- _What is needed_
Set down all of the data exactly as it appears.

- _Excerpted data_
-- ==== Sys2Proof/Machine/Data.lean ====
section
/-! DEFINITION. What a command does once its data has been fetched whole. -/

namespace Sys2Proof.Machine

/-- Run an admin command on its data. -/
def State.adminData (s : State) (id : Nat) (c : Cmd) (d : List Byte) : State :=
  match c.sqe.opcode with
  | 0x09 => s.setFeatures id c d
  | 0x0D => s.nsCreate id c d
  | 0x15 => s.nsAttach id c d
  | 0x7F => s.connectData id c d
  | _ => s

/-- Run an I/O command on its data. -/
def State.ioData (s : State) (id : Nat) (c : Cmd) (d : List Byte) : State :=
  match c.sqe.opcode with
  | 0x01 => s.writeEnter id c d
  | 0x05 => s.compareEnter id c d
  | 0x09 => s.deallocate id c d
  | 0x0D => s.resvRegister id c d
  | 0x11 => s.resvAcquire id c d
  | 0x15 => s.resvRelease id c d
  | _ => s

/-- A command whose data is FETCHED goes on. -/
def State.dataReady (s : State) (id : Nat) : State :=
  match s.cmdOf id with
  | none => s
  | some c =>
    if c.stage != .fetched then s
    else match s.dataWhole c with
      | none => s
      | some d => if c.admin then s.adminData id c d else s.ioData id c d

/-- Data of a command has arrived, and with its last the command goes on. -/
def State.arrived (s : State) (id off : Nat) (bytes : List Byte) : State := (s.dataIn id off bytes).dataReady id

/-- Fetch a command's data, or go on where it is here. -/
def State.fetchReady (s : State) (id : Nat) (c : Cmd) : State := (s.fetch id c).dataReady id

end Sys2Proof.Machine
end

- _Response to the exercise_
-- ==== Sys2Proof/Machine/Data.lean ====
section
/-! DEFINITION. What a command does once its data has been fetched whole. -/

namespace Sys2Proof.Machine

/-- Run an admin command on its data. -/
def State.adminData (s : State) (id : Nat) (c : Cmd) (d : List Byte) : State :=
  match c.sqe.opcode with
  | 0x09 => s.setFeatures id c d
  | 0x0D => s.nsCreate id c d
  | 0x15 => s.nsAttach id c d
  | 0x7F => s.connectData id c d
  | _ => s

/-- Run an I/O command on its data. -/
def State.ioData (s : State) (id : Nat) (c : Cmd) (d : List Byte) : State :=
  match c.sqe.opcode with
  | 0x01 => s.writeEnter id c d
  | 0x05 => s.compareEnter id c d
  | 0x09 => s.deallocate id c d
  | 0x0D => s.resvRegister id c d
  | 0x11 => s.resvAcquire id c d
  | 0x15 => s.resvRelease id c d
  | _ => s

/-- A command whose data is FETCHED goes on. -/
def State.dataReady (s : State) (id : Nat) : State :=
  match s.cmdOf id with
  | none => s
  | some c =>
    if c.stage != .fetched then s
    else match s.dataWhole c with
      | none => s
      | some d => if c.admin then s.adminData id c d else s.ioData id c d

/-- Data of a command has arrived, and with its last the command goes on. -/
def State.arrived (s : State) (id off : Nat) (bytes : List Byte) : State := (s.dataIn id off bytes).dataReady id

/-- Fetch a command's data, or go on where it is here. -/
def State.fetchReady (s : State) (id : Nat) (c : Cmd) : State := (s.fetch id c).dataReady id

end Sys2Proof.Machine
end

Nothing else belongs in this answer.